Dr Naomi Wray

Queensland Institute of Medical Research
Mental Health Pilot Study 2010

Naomi Wray is an ARC Future Fellow and an NHMRC Honorary Senior Research Fellow. She is a statistical geneticist and leads the Psychiatric Genetics Laboratory at the Queensland Institute of Medical Research. Her early training was in quantitative genetics with application in livestock which provides a strong theoretical foundation for her research today. She moved to Australia to join QIMR in 2005.
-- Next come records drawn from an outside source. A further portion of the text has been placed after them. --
/-- A scrub's operation on one crate: the descriptor where the scrub checks it, the image where it reads it (R260, R261); for
scope 4 on one block of the system area. -/
def Dev.scrubCrate (d : Dev) (c : Nat) (noise half : List Noise) : Dev :=
  if ¬ d.place.active.any (fun o => o.kind == .scrub && o.crate == c) ∨ d.imageHeld c ∨
      (d.store.groups.any fun g => g.crate == c) ∨ (d.desc c).dest.isSome ∨ d.store.reenc.contains c then d
  else
    let d0 := d.dmaDone fun o => o.kind == .scrub && o.crate == c
    let done (visits : Nat) (r : Dev × Option Found) : Dev := match r.2 with
      | some n => r.1.noteScrub visits n (r.1.remapCount - d.remapCount) (r.1.mem.ppr.length - d.mem.ppr.length)
      | none => r.1
    match d.shelfOfCrate c, d0.mem.scrub with
    | some s, some x =>
      let h := if d0.scrubDesc x c then d0.scrubHalves c half else (d0, {})
      if d0.scrubImage x c then
        let r := h.1.scrubBursts s c x.rewrite noise
        done 1 (r.1, r.2.map h.2.add)
      else done 1 (h.1, some h.2)
    | none, some x => if sysCrate ≤ c then done 0 (d0.scrubSystem (c - sysCrate) x.rewrite noise) else d0
    | _, none => d0

/-- scrub.summary of a scrub that ends with a result (Table 08-6). -/
def Dev.endScrub (d : Dev) (result : Nat) : Dev :=
  match d.mem.scrub with
  | none => d
  | some x =>
    let sat32 (n : Nat) : Nat := Nat.min n (2 ^ 32 - 1)
    let sat16 (n : Nat) : Nat := Nat.min n (2 ^ 16 - 1)
    let v := 1 + x.scope * 2 ^ 8 + result * 2 ^ 16 + x.startTurn * 2 ^ 64 + d.now * 2 ^ 128 +
      x.visited * 2 ^ 192 + x.bursts * 2 ^ 256 + sat32 x.corrected * 2 ^ 320 +
      sat32 x.uncorrectable * 2 ^ 352 + sat32 x.poisoned * 2 ^ 384 + sat16 x.remaps * 2 ^ 416 + sat16 x.ppr * 2 ^ 432 +
      x.firstBad * 2 ^ 448
    ((d.setScrub none).setReg 0x7C22 0 v).log 0x070B x.scope [result]

/-- The scrub is over when nothing is left to visit and no operation of it runs. -/
def Dev.scrubOver (d : Dev) : Dev :=
  match d.mem.scrub with
  | none => d
  | some x =>
    if (d.scrubNext x).isSome || (d.place.active ++ d.place.suspended ++ d.place.waiting).any fun o => o.kind == .scrub then d
    else d.endScrub (if x.stopping then 1 else 0)

/-! ### Remap and post-package repair (R263, R265, R269) -/

/-- Put ten symbols into a burst's place as they stand. -/
def Dev.putSymbols (d : Dev) (dst : Nat) (s : List (BitVec 64)) : Dev :=
  let side := (s.getD 9 0).toNat + (s.getD 8 0).toNat / 2 ^ 48 * 2 ^ 64 + (s.getD 8 0).toNat % 2 ^ 48 * 2 ^ 80
  { d with store := { d.store with
      dram := Memory.writeList d.store.dram (64 * dst) (leBytes 64 (symbolsData s).toNat)
      side := Memory.writeList d.store.side (16 * dst) (leBytes 16 side) } }

/-- Copy a burst from one place to another, as the burst at the place pb: read through R253, a corrected one written as corrected;
an uncorrectable one of a crate is handled by R256. A burst that belongs to no crate and a descriptor's, whose bytes the model
keeps elsewhere, are copied as they stand. -/
def Dev.copyBurst (d : Dev) (pb src dst : Nat) : Dev :=
  let raw := d.rawSymbols src
  let d0 := d.bump (chIdx (d.channelOfBurst pb) 0x03) 1
  match d.imageAt pb with
  | none => d0.putSymbols dst raw
  | some (c, i) =>
    let x := d.desc c
    let k := d.keyBits (d.keyOfBurst c)
    let tag (flag : Bool) (s : List (BitVec 64)) : Bool := macOf s == tagOf k (d.keyOfBurst c) c i x.major (x.minor i) flag (symbolsData s)
    match eccCheck raw (fun s => tag false s || (x.loc.larder == .fresh && x.freshPoison && tag true s))
        (tabFind (d.channel (d.channelOfBurst pb)).erased (d.rankKey pb)) with
    | .clean => d0.putSymbols dst raw
    | .corrected dev s => (d0.noteCorrection pb dev).putSymbols dst s
    | .uncorrectable =>
      ((d0.noteRead x i .uncorrectable).putSymbols dst raw).poisonBad ((d.shelfOfCrate c).getD 0xFFFF) c [i] []

/-- A copying entry's burst is written to its spare and the entry becomes active. -/
def Dev.finishRemap (d : Dev) (loc : Nat) : Dev :=
  match d.mem.remap.find? fun (r : Remap) => r.loc == loc && r.state == 1 with
  | none => d
  | some r =>
    let pb := d.burstOfLocation loc
    let d1 := d.copyBurst pb pb (d.spareBurst pb r.spare)
    { d1 with mem := { d1.mem with remap := d1.mem.remap.map fun (x : Remap) => if x.loc = loc then { x with state := 2 } else x } }

/-- The spare is copied back and the active entry freed. -/
def Dev.undoRemap (d : Dev) (loc : Nat) : Dev :=
  match d.mem.remap.find? fun (r : Remap) => r.loc == loc && r.state == 2 with
  | none => d
  | some r =>
    let pb := d.burstOfLocation loc
    let d1 := d.copyBurst pb (d.spareBurst pb r.spare) pb
    { d1 with mem := { d1.mem with remap := d1.mem.remap.filter fun (x : Remap) => x.loc != loc } }

/-- remap.control (R269). -/
def Dev.writeRemap (d : Dev) (v : Nat) : Nat × Dev :=
  let op := bitsOf v 63 56
  let loc := bitsOf v 47 0
  let ch := bitsOf loc 47 44
  if 2 ^ 64 ≤ v ∨ op = 0 ∨ 3 < op ∨ bitsOf v 55 48 ≠ 0 ∨ bitsOf loc 8 0 ≠ 0 ∨ d.channels ≤ ch then refuse d stOutOfRange
  else if ((d.channel ch).state != .inService && (d.channel ch).state != .retraining) ∨
      d.locationOf (d.burstOfLocation loc) ≠ loc ∨ d.store.rawBlocks * blockBursts ≤ d.burstOfLocation loc then refuse d stRefused
  else if op = 1 then
    (if (d.remapFind loc).isSome then accept d
     else if 128 ≤ d.remapCount then refuse d stRefused else accept (d.takeRemap loc 3 0xF))
  else if op = 2 then
    (if d.mem.ppr.any fun (r : PprRow) => r.loc == rowOf loc then accept d
     else if 64 ≤ d.mem.ppr.length then refuse d stRefused
     else accept { d with mem := { d.mem with ppr := d.mem.ppr ++ [{ loc := rowOf loc, state := 1, device := 0xF }] } })
  else if (d.mem.remap.any fun (r : Remap) => r.loc == loc && r.state == 2) then accept (d.undoRemap loc)
  else refuse d stRefused

/-- Burst n of the PPR staging block of the subchannel of a physical burst (R242). -/
def Dev.stagingBurst (d : Dev) (pb n : Nat) : Nat := (2 * d.store.nSc + d.subIndexOf pb) * blockBursts + n

/-- Soft repair of one row at a warm reset: its bursts go to the PPR staging block, those in remap entries from their spares, and
back to the repaired row; its entries are freed (R265). The staging block holds the bursts with the sideband they had: DEDUCED, it
is a copy. -/
def Dev.softRepair (d : Dev) (r : PprRow) : Dev :=
  if d.pprLeft r 1 then
    let pbs := ((List.range 128).map fun k => d.burstOfLocation (r.loc + k * 2 ^ 9)).zipIdx
    let d1 := forEach pbs d fun d x => d.copyBurst x.1 (d.redirect x.1) (d.stagingBurst x.1 x.2)
    let d2 := forEach pbs (d1.takePpr r 1) fun d x => d.copyBurst x.1 (d.stagingBurst x.1 x.2) x.1
    ({ d2 with mem := { d2.mem with remap := d2.mem.remap.filter fun (x : Remap) => rowOf x.loc != r.loc } }.markPpr r 2).log 0x070A
      (bitsOf r.loc 47 44) (wide r.loc ++ [1])
  else d.markPpr r 3

/-- Up to 16 pending rows, in list order. -/
def Dev.softRepairs (d : Dev) : Dev :=
  forEach ((d.mem.ppr.filter fun (r : PprRow) => r.state == 1).take 16) d fun d r => d.softRepair r

end Sys2Proof.Machine
end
She is currently involved in a number of international collaborations of genome-wide association studies (GWAS) for psychiatric disorders, including the International Schizophrenia Consortium, the Psychiatric GWAS Consortium for major depression and the Anxiety Genetics Study Team. Her current research also focuses on prediction of genetic risk to disease from genome-wide association data.
 
Key publications 2009-2010:
1.       Wray NR, Visscher PM (2010) Narrowing the boundaries of the genetic architecture of schizophrenia. Schizophrenia Bulletin 36:14-23
2.       Wray NR, James MR, Gordon SD, Dumenil T, Ryan L, Coventry WL, Statham DJ, PergadiaML, MaddenPAF, HeathAC, MontgomeryGW, Martin.Accurate, large-scale genotyping of 5HTTLPR and flanking SNPs in an association study of depression, anxiety and personality measures. Biological Psychiatry 66: 468-476   
3.       Evans DM, Visscher PM, Wray NR. Harnessing the Information Contained Within Genome-wide Association Studies to Improve Individual Prediction of Complex Disease Risk. Human Molecular Genetics 18: 3525-3531 
4.       Purcell SM, Wray NR, Stone JL, Visscher PM, O’Donovan MC, Sullivan PF, Sklar P, International Schizophrenia Consortium (2009) Common polygenic variation plays an important role in schizophrenia. Nature 460: 748-752   

SUMMARY OF PROJECT:
Genetic variation of pro-inflammatory markers and their association with depression in adolescence
 
The need
The 2007 Australian National Survey of Mental Health and Wellbeing of 16-85 year-olds in Australia showed that in any year 4% of Australians suffer a depressive episode, with lifetime risk of 12%. Depressive syndromes in adolescents are particularly serious because they carry a considerable risk for recurrence throughout adult lifeand subsequent psychosocial impairment. The genetic contribution to variation in liability to early age of onset depression is high.
 
The theory
Typical symptoms of infection are tiredness, fragmented sleep, irritable, loss of interest in food and surroundings, mild cognitive difficulties such as impaired attention. Sickness is a normal response to infection, yet the symptoms mimic the symptoms of clinical depression. The sickness response is characterized by complex changes in the endocrine system mediated by pro-inflammatory cytokines. In fact, cytokines act as neuromodulators in the absence of an immune challenge, generating a hypothesis that they have a role in causative role in the etiology of major depression.
 
The theory of cytokine induced depression is compelling, is supported by evidence from a range of studies and complements rather than replaces other theories of depression. However, the published studies are, on the whole, small scale and only one small study has focussed on adolescents. A more comprehensive study on larger samples, with a range of complementary measures is needed to fully understand the relationship between cytokines and depression and particularly whether cytokines contribute to the causes of depressive symptoms in adolescence.
 
The study
Our aim is to investigate the relationship between circulating levels of cytokines and measures of depression in a large community sample of adolescent twins and their siblings. The family design ensures that this study sample is genetically informative. The sample has been measured at ages 12, 14 and 16 years using a comprehensive battery of psychiatric and personality questionnaires and cognitive tests. The study sample is being followed-up into early adulthood. At each age, blood has been collected and a battery of biochemical markers has been measured. Genome-wide genotypes are available for the entire cohort including parents. Measurement of cytokine levels in this phenotypically and genetically rich resource will provide a powerful handle for investigating whether genetic variation in levels of cytokines is associated with genetic variation in depression, personality and cognition.